- Portrayed by: Dean Sullivan
- Duration: 1986–2003
- First appearance: 24 February 1986
- Last appearance: 4 November 2003
- Created by: Phil Redmond
- Spin-off appearances: Brookside: The Lost Weekend (1997) Brookside: Friday the 13th (1998)

= Jimmy Corkhill =

Fictional character from the Channel 4 soap opera Brookside

Jimmy Corkhill is a fictional character from Brookside, played by Dean Sullivan, who joined the series in 1986. Jimmy originally appeared on a recurring basis appearing alongside his brother, Billy (John McArdle), before becoming a regular character, featured in major storylines, and remained in the show until its end 17 years later.
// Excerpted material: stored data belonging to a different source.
-- ==== Sys2Proof/Machine/Geyser.lean ====
section
/-!
DEFINITION. The Geyser stream engines (chapter 10): SGO and contexts (R255 to R261), accesses under a snapshot (R259, R282),
element commit (R280), pauses, stops and errors (R283 to R288), run formation and merge passes (R276 to R278), and the end of
descriptors and programs (R275, R261).
-/

namespace Sys2Proof.Machine

/-! ## Contexts -/

/-- Context `x` of island `i`'s engine. -/
def Dev.ctx (d : Dev) (i x : Nat) : Option GeyCtx := (d.isl i).ctxs.find x

/-- Replace a context. -/
def Dev.setCtx (d : Dev) (i x : Nat) (g : GeyCtx) : Dev := d.updIsl i fun s => { s with ctxs := s.ctxs.put x g }

/-- Change a context. -/
def Dev.updCtx (d : Dev) (i x : Nat) (f : GeyCtx → GeyCtx) : Dev :=
  match d.ctx i x with
  | some g => d.setCtx i x (f g)
  | none => d

/-- Free a context. -/
def Dev.freeCtx (d : Dev) (i x : Nat) : Dev :=
  d.updIsl i fun s => { s with ctxs := s.ctxs.del x, order := s.order.filter (· != x),
                               running := if s.running = some x then none else s.running }

/-- Word `n` of the engine's copy of the SCB (R256). -/
def GeyCtx.word (g : GeyCtx) (n : Nat) : Nat := (g.w.getD' n 0).toNat

/-- Write a word of the engine's copy. -/
def GeyCtx.setWord (g : GeyCtx) (n v : Nat) : GeyCtx := { g with w := g.w.put n (BitVec.ofNat 36 v) }

/-- Add to a word of the engine's copy, modulo 2³⁶. -/
def GeyCtx.addWord (g : GeyCtx) (n v : Nat) : GeyCtx := g.setWord n ((g.word n + v) % 2 ^ 36)

/-- NEXT. -/
def GeyCtx.next (g : GeyCtx) : Nat := g.word 2

/-- Whether island `i`'s engine works: the device runs, neither island nor engine is fenced, and no lasting fault of the engine waits
for its fence (R455). -/
def Dev.geyLive (d : Dev) (i : Nat) : Bool :=
  d.active && !d.islandDown i && !d.bit (offGYCTL i) 0 && !d.bit (offISLCLK i) 9 &&
  !(d.hub.lasting.any fun u => match u.1 with | .geyser k => k.val == i | _ => false)

/-- Raise engine interrupt source `j` (R291). -/
def Dev.geyRaise (d : Dev) (i j : Nat) : Dev := d.raise (384 + 8 * i + j)

/-- Elements between switch points of a stream or merge pass (R260). -/
def sliceMax : Nat := 65536

/-- Count `n` elements of the running context toward its next switch point, and in GYELEM (R260, R290). -/
def Dev.elements (d : Dev) (i n : Nat) : Dev :=
  (d.updIsl i fun s => { s with slice := (if sliceMax ≤ s.slice then 0 else s.slice) + n }).setFld (offGYELEM i) 63 0
    ((d.rd (offGYELEM i) + n) % 2 ^ 64)

/-- Whether stores of island `i`'s engine to register windows have not yet reached their registers. -/
def Dev.geyStores (d : Dev) (i : Nat) : Bool := d.regNet.any fun r => r.geyser && r.n == i

/-- What samples have counted, as `old` had it: an access that waits is repeated, and is counted once (R353). -/
def Dev.heatAs (d old : Dev) : Dev :=
  if d.sampling then { d with cal := old.cal }.setFld offCLSTAT 31 24 (old.fld offCLSTAT 31 24) else d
He is cited as one of the show's most popular characters, and was the longest-featured character. Jimmy has often been cited as a lovable rogue by television critics.

==Casting==
Jimmy is played by Dean Sullivan. He later became the longest-serving cast member in the soap's history. Sullivan was initially only contracted to appear in six episodes as a recurring character, but due to his popularity he was taken on full-time and remained for seventeen years. When the soap was cancelled, Sullivan said he felt bereaved and it was like losing an old friend.
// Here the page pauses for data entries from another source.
-- ==== Sys2Proof/Machine/HostAccess.lean ====
section
/-!
DEFINITION. What the host and the queue manager do to cells: accesses under a queue's authority (R384, R393), MSI-X messages
(R376, R402), the cell window (R378, R379), and completions of host-window reads (R381).
-/

namespace Sys2Proof.Machine

/-- CUSTSTAT.PHASE: the last start-up step that ended (R491). -/
def Dev.phase (d : Dev) : Nat := d.fld offCUSTSTAT 3 0

/-- Whether the device is in reset or without power, and presents no function (R25, R527): PERST_N low, rails down, clocks stopped by a trip,
or the time before step 2 of a cold start ends. -/
def Dev.inReset (d : Dev) : Bool :=
  d.board.perst || d.board.railsDropped || d.board.thermtrip || (!d.cust.warm && decide (d.phase < 2))

/-! ## Functions and MSI-X -/

/-- Whether queue `q` belongs to PF1 and the custody world (R382). -/
def queueFn (q : Nat) : Bool := decide (256 ≤ q)

/-- A function: PF1 when `f`. -/
def Dev.fn (d : Dev) (f : Bool) : PcieFn := if f then d.pf1 else d.pf0

/-- Replace a function's configuration. -/
def Dev.setFn (d : Dev) (f : Bool) (x : PcieFn) : Dev := if f then { d with pf1 := x } else { d with pf0 := x }

/-- Whether a function may send requests: bus master, in D0, link up (R374, R375). -/
def Dev.fnReady (d : Dev) (f : Bool) : Bool := (d.fn f).busMaster && !(d.fn f).d3hot && d.board.linkUp && !d.board.dormant

/-- Send an MSI-X message, or set its pending bit while it is masked (R402); none while MSI-X is disabled or the function may send
nothing. -/
def Dev.msix (d : Dev) (f : Bool) (vector : Nat) : Dev :=
  let x := d.fn f
  if !x.msixEnable then d
  else
    let (a, dt, m) := x.table.getD' vector (0, 0, true)
    if x.msixMask || m then
      if x.pba.contains vector then d else d.setFn f { x with pba := x.pba ++ [vector] }
    else if d.fnReady f then d.send (.msix f vector a dt) else d

/-- MSIX_UNMASK: the mask of a vector falls, and a pending message is sent (R402). -/
def Dev.unmask (d : Dev) (f : Bool) (vector : Nat) : Dev :=
  let x := d.fn f
  let (a, dt, _) := x.table.getD' vector (0, 0, true)
  let x := { x with table := x.table.put vector (a, dt, false) }
  if x.pba.contains vector && !x.msixMask && x.msixEnable then
    (d.setFn f { x with pba := x.pba.filter (· != vector) }).msix f vector
  else d.setFn f x

/-- MSIX_UNMASK. -/
def execMsixUnmask (fn : Bool) (vector : Fin 512) : State → Host.Outcome State Fault Refusal :=
  onDev fun d => if vector.val < msixSize fn then d.unmask fn vector else d

/-! ## Accesses under a queue's authority (R393) -/

/-- Island whose tables' walkers serve queue `q`: the bound core's. -/
def Dev.queueIsland (d : Dev) (q : Nat) : Nat := d.fld (offQBIND q) 54 48 / 8 % 12

/-- Whether the bank of address `a` belongs to a fenced island (R468). -/
def Dev.bankDead (d : Dev) (a : Nat) : Bool :=
  match d.region a with
  | .bank i => (d.isl i).fenced
  | _ => false

/-- Translate the pages of an access in a world with supervisor rights. -/
def authChunk (i : Nat) (world : Bool) (acc : Access) (segKey pkr : Nat) (spec : Bool) (rep : Rep) (n : Nat) :
    List (Nat × Nat × Nat) → M (List PLoc)
  | [] => return []
  | (i0, lin, m) :: t => do
    let q : TrReq := { world := world, sup := true, page := lin / 4096 % 2 ^ 36, acc := acc, segKey := segKey, pkr := pkr, spec := spec,
                       off := lin % 4096, n := n }
    let (d, r) := (← get).translate i none q
    set d
    match r with
    | .error ⟨0, _, _⟩ => waitM
    | .error f => raiseE { rep.exc 5 f.cause i0 lin with stage := f.stage, wlev := f.lev }
    | .ok e =>
      let a := e.frame * 4096 + lin % 4096
      let ps := (fromN a m).map fun x => ({ addr := x, pol := e.pol, se := e.se1 || e.se2 || d.windowed a } : PLoc)
      let rest ← authChunk i world acc segKey pkr spec rep n t
      return ps ++ rest

/-- The checks of one cell after its translation: bank ownership by OWNER 3, then poison of a cell that is read. -/
def authCell (acc : Access) (rep : Rep) (p : PLoc) : M Unit := do
  let d ← get
  match d.region p.addr with
  | .bank _ =>
    if d.bankHeld p.addr then waitM
    if accWrites acc && !d.bankDead p.addr then
      match d.ownCheck p.addr 3 with
      | .ok => pure ()
      | .waits => waitM
      | .refused => raiseE (rep.exc 12 1 0 0)
  | _ => pure ()
  if accReads acc then
    modify fun d => d.lineRead p
    let d ← get
    if d.poisoned p || d.bankDead p.addr then raiseE (rep.exc 41 0 0 0)

/-- One cell at offset `off` of an entry of queue `q`'s authority. -/
def authOne (q : Nat) (acc : Access) (ent off : Nat) : M PLoc := do
  let d ← get
  let x := d.queue q
  let rep : Rep := { seg := ent, off := off }
  let s ← segCheck (x.segs.getD' ent {}) acc rep 1
  let ps ← authChunk (d.queueIsland q) (queueFn q) acc s.key.toNat x.pkr.toNat false rep 1 [(0, (s.base.toNat + off) % 2 ^ 48, 1)]
  let p := ps.headD { addr := 0 }
  authCell acc rep p
  return p

/-- The cells at a list of offsets, in order, up to the first that fails: their places, and the failing offset's position. -/
def authMany (q : Nat) (acc : Access) (ent : Nat) : Nat → List Nat → M (List PLoc × Option (Nat × Exc))
  | _, [] => return ([], none)
  | k, o :: t => do
    match ← attempt (authOne q acc ent o) with
    | .error e => return ([], some (k, e))
    | .ok p =>
      let (ps, r) ← authMany q acc ent (k + 1) t
      return (p :: ps, r)

/-- DETAIL of a device operand fault (R393). -/
def operandDetail (e : Exc) (ent : Nat) : Nat :=
  (if e.vec = 4 then 1 else if e.vec = 5 then 2 else 3) * 2 ^ 12 + e.cause * 2 ^ 8 + e.stage * 2 ^ 6 + e.wlev * 2 ^ 3 + ent

/-- JR and SEGTAG of an entry of the authority (R59). -/
def Queue.journal (x : Queue) (ent : Nat) : Bool × BitVec 16 :=
  match (x.segs.getD' ent {}).desc with
  | some s => (s.jr, s.segtag)
  | none => (false, 0)

/-- Record source of host DMA (R423). -/
def srcHostDma : Nat := 268

/-- A write to far window `w` of consecutive cells: fields where marks are kept (R28). -/
def Dev.farWrite (d : Dev) (w : Nat) (keeps : PLoc → Bool) (run : List (PLoc × Cell)) : Dev :=
  match run with
  | [] => d
  | (p, _) :: _ =>
    let a := BitVec.ofNat 38 p.addr
    let cs := run.map (·.2)
    d.datagram (d.farPeer w) (.request (if keeps p then .field a cs else .write a cs))

/-- A write of consecutive cells to the host window (R381). -/
def Dev.hostWindowWrite (d : Dev) (run : List (PLoc × Cell)) : Dev :=
  match run with
  | [] => d
  | (p, _) :: _ =>
    if d.hostReady then d.send (.hostWrite (p.addr - hostWinBase) (run.map fun x => cellByte x.2))
    else d.logEvent 0x16 13 0 3 (p.addr - hostWinBase) 0

/-- Write one page of host-DMA cells (R393, R310, R420, R468); `keeps` says where the mark of a far window's cell is kept. -/
def authWriteRun (jr : Bool) (segtag : BitVec 16) (keeps : PLoc → Bool) (run : List (PLoc × Cell)) : M Unit := do
  match run with
  | [] => return ()
  | (p, _) :: _ =>
    let ps := run.map (·.1)
    let cs := run.map (·.2)
    let d ← get
    match d.region p.addr with
    | .localMem | .bank _ =>
      if d.bankDead p.addr then
        set (run.foldl (fun d pc => d.logEvent 0x1D 2 (bankIsland pc.1.addr) 1 pc.1.addr 0) d)
      else
        if (jr && !d.journalReady) || d.postQueued ps then waitM
        set (d.writeLoc { cells := ps, jr := jr, segtag := segtag } cs 12 (some srcHostDma))
    | .far w => set ((gapRuns keeps run).foldl (fun d r => d.farWrite w keeps r) d)
    | .host => set ((gapRuns (fun _ => false) run).foldl Dev.hostWindowWrite d)
    | _ => return ()

/-- Write the pages of host-DMA cells. -/
def authWrite (jr : Bool) (segtag : BitVec 16) (keeps : PLoc → Bool) : List (List (PLoc × Cell)) → M Unit
  | [] => return ()
  | r :: t => do
    authWriteRun jr segtag keeps r
    authWrite jr segtag keeps t

/-- A read of a queue's descriptor that leaves the device (R381, R449). -/
def authExt (q : Nat) (e : QDesc) (a n : Nat) (ok : Bool) (launch : Dev → Dev) : M (List Cell) := do
  match e.ext.find? fun x => x.addr == a && x.n == n with
  | some x =>
    match x.data with
    | some cs => if x.poisoned then raiseE { vec := 41 } else return cs
    | none => throw Stop.hold
  | none =>
    if !ok then raiseE { vec := 41 }
    modify fun d => launch (d.setDesc q { e with ext := e.ext ++ [{ addr := a, n := n }] })
    throw Stop.hold

/-- Read one page of checked cells for a descriptor. -/
def authReadRun (q : Nat) (e : QDesc) (ps : List PLoc) : M (List Cell) := do
  match ps with
  | [] => return []
  | p :: _ =>
    let d ← get
    match d.region p.addr with
    | .host => authExt q e p.addr ps.length d.hostReady fun d => d.send (.hostRead (p.addr - hostWinBase) ps.length)
    | .far w => authExt q e p.addr ps.length true fun d =>
        d.datagram (d.farPeer w) (.request (.read (Fin.ofNat 96 (d.fld (offQBIND q) 54 48)) (BitVec.ofNat 38 p.addr) ps.length))
    | _ =>
      if d.postQueued ps then waitM
      return d.cells ps

/-- Read checked cells for a descriptor, run by run: the cells, up to a run whose read has failed, and that failure. -/
def authRuns (q : Nat) (e : QDesc) : List (List PLoc) → M (List Cell × Option Exc)
  | [] => return ([], none)
  | r :: t => do
    match ← attempt (authReadRun q e r) with
    | .error x => return ([], some x)
    | .ok a =>
      let (b, x) ← authRuns q e t
      return (a ++ b, x)

/-- Read checked cells for a descriptor, each page's consecutive cells in one read. -/
def authRead (q : Nat) (e : QDesc) (ps : List PLoc) : M (List Cell × Option Exc) :=
  authRuns q e (((runsBy 4096 (ps.map fun p => (p, 0))).flatMap (gapRuns fun _ => false)).map fun r => r.map (·.1))

/-- Cells at linear address `lin` of a world, read with supervisor rights for the queue manager (R384). -/
def authLin (i : Nat) (world : Bool) (pkr lin n : Nat) : M (List Cell) := do
  let ps ← authChunk i world .read 0 pkr false {} n (pageChunks (n + 1) 0 (lin % 2 ^ 48) n)
  ps.forM (authCell .read {})
  let d ← get
  if d.postQueued ps then waitM
  return d.cells ps

/-- Apply an action that may wait: nothing is changed when it does; an event, or a launched read, keeps what was done. -/
def Dev.act (d : Dev) (m : M Unit) : Dev :=
  match m d with
  | (.ok (), d') => d'
  | (.error .wait, _) => d
  | (.error _, d') => d'

/-! ## The cell window (R378 to R380) -/

/-- Island whose walkers serve the cell window. -/
def windowIsland : Nat := 0

/-- The places of the cells of window pages; none when one is refused (R379). -/
def windowPages (acc : Access) : List (Nat × Nat × Nat) → M (Option (List PLoc))
  | [] => return some []
  | (_, a, m) :: t => do
    let (d, r) := (← get).s2Set windowIsland false (a / 4096) (.access acc true false 0 0) 16
    set d
    match r with
    | .error ⟨0, _, _⟩ => waitM
    | .error _ => return none
    | .ok l =>
      let p := l.frame * 4096 + a % 4096
      let ok := !l.se && (match d.region p with | .localMem | .bank _ => true | _ => false)
      if !ok then return none
      let ps := (fromN p m).map fun x => ({ addr := x, pol := l.pol } : PLoc)
      if ps.any fun p => d.bankHeld p.addr then waitM
      if accWrites acc then
        if ps.any fun p => !d.bankDead p.addr && d.ownCheck p.addr 3 == .waits then waitM
        if ps.any fun p => !d.bankDead p.addr && d.ownCheck p.addr 3 == .refused then return none
      match ← windowPages acc t with
      | some rest => return some (ps ++ rest)
      | none => return none

/-- The places of the `n` cells at window offset `b`; none when the access is refused (R379, R479). -/
def windowCells (acc : Access) (b n : Nat) : M (Option (List PLoc)) := do
  let d ← get
  let base := d.rd offCWBASE
  if !bitOf base 63 || d.phase != 10 then return none
  windowPages acc (pageChunks (n + 1) 0 ((bitsOf base 35 0 * 4096 + b) % 2 ^ 48) n)

/-- A refused window access (R379): counted in CWSTAT bits `hi:lo` and logged. -/
def Dev.windowRefused (d : Dev) (hi lo : Nat) : Dev := (d.addSat offCWSTAT hi lo 1).logEvent 0x15 13 0 0 0 0

/-- A window write: bytes into bits 7:0, marks kept. -/
def windowWrite (b : Nat) (bytes : List Byte) : M Unit := do
  match ← windowCells .write b bytes.length with
  | none => modify fun d => d.windowRefused 31 0
  | some ps =>
    let d ← get
    if d.postQueued ps then waitM
    let cs := (ps.zip bytes).map fun x => BitVec.ofNat 9 ((d.cell x.1).toNat / 256 * 256 + x.2.toNat)
    authWrite false 0 (fun _ => false) (runsBy 4096 (ps.zip cs))

/-- A window read. -/
def windowRead (b n : Nat) : M Unit := do
  match ← windowCells .read b n with
  | none => modify fun d => (d.windowRefused 63 32).send .cwAbort
  | some ps =>
    if (← get).postQueued ps then waitM
    modify fun d => d.readLines ps
    let d ← get
    set (d.send (.cwData ((d.cells ps).map cellByte) (ps.any fun p => d.poisoned p || d.bankDead p.addr)))

/-- Whether the cell window answers: the link is up, and the device works or has not reached ledger ready, when every access is refused
(R479). -/
def Dev.windowUp (d : Dev) : Bool := d.board.linkUp && (d.active || d.phase != 10)

/-- CELL_WINDOW_WRITE. -/
def execCellWindowWrite (offset : BitVec 36) (bytes : List Byte) : State → Host.Outcome State Fault Refusal :=
  onDev fun d => if d.windowUp then d.act (windowWrite offset.toNat bytes) else d

/-- CELL_WINDOW_READ. -/
def execCellWindowRead (offset : BitVec 36) (n : Nat) : State → Host.Outcome State Fault Refusal :=
  onDev fun d => if d.windowUp then d.act (windowRead offset.toNat n) else d

/-! ## Data that comes from outside (R381, R449) -/

/-- Answer the oldest unanswered read of a list. -/
def answerFirst (cs : List Cell) (bad : Bool) (sel : ExtRead → Bool) : List ExtRead → List ExtRead
  | [] => []
  | e :: t =>
    if e.data.isNone && sel e then { e with data := some ((cs ++ List.replicate (e.n - cs.length) 0).take e.n), poisoned := bad } :: t
    else e :: answerFirst cs bad sel t

/-- Whether a list holds an unanswered read that `sel` chooses. -/
def awaits (sel : ExtRead → Bool) (l : List ExtRead) : Bool := l.any fun e => e.data.isNone && sel e

/-- Bring outside data to core `c`, to the running contexts of its island's Geyser, or to a queue bound to the core. -/
def Dev.answer (d : Dev) (c : Nat) (cs : List Cell) (bad : Bool) (sel : ExtRead → Bool) : Dev :=
  let k := d.core c
  if awaits sel k.ext then d.setCore c { k with ext := answerFirst cs bad sel k.ext }
  else
    let i := c / 8
    match (d.isl i).ctxs.find? fun p => awaits sel p.2.ext with
    | some p => d.setCtx i p.1 { p.2 with ext := answerFirst cs bad sel p.2.ext }
    | none =>
      match d.queues.find? fun p => d.fld (offQBIND p.1) 54 48 == c && p.2.descs.any fun e => awaits sel e.ext with
      | some p =>
        let ds := p.2.descs.map fun e => ({ e with ext := answerFirst cs bad sel e.ext } : QDesc)
        d.setQueue p.1 { p.2 with descs := ds }
      | none => d

/-- HOST_READ_COMPLETION: the completion of the oldest host-window read of core `c`'s, or its failure (R381). -/
def execHostReadCompletion (c : CoreId) (bytes : List Byte) (ok : Bool) : State → Host.Outcome State Fault Refusal :=
  onDev fun d => d.answer c (bytes.map fun b => BitVec.ofNat 9 b.toNat) (!ok) fun e => decide (hostWinBase ≤ e.addr)

end Sys2Proof.Machine
end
Jimmy is often described as a rogue.

==Storylines==
Jimmy first appears in Brookside when his brother Billy moves in and is in the process of building the extension to No.10. His first scene in the close features Billy and Paul Collins (Jim Wiggins), another close resident, who is the architect responsible for designing the extension.

Jimmy comes and goes for a couple of years as a sporadic character while the Corkhill family are introduced. His first major storyline involves an insurance "job" on Billy's house. For a year or so, Billy has been in dire financial straits, and Jimmy talks him into what he thinks a surefire winner. When Billy's son, Rod (Jason Hope), graduates from police college, Jimmy does the insurance job (in daylight) and completely trashes the Corkhill’s house in the process to make it look a bit more convincing to the police and the insurance company. When Billy returns from the graduation later that day, he is mortified at the amount of damage Jimmy had done to his house, and it temporarily puts a strain on their relationship.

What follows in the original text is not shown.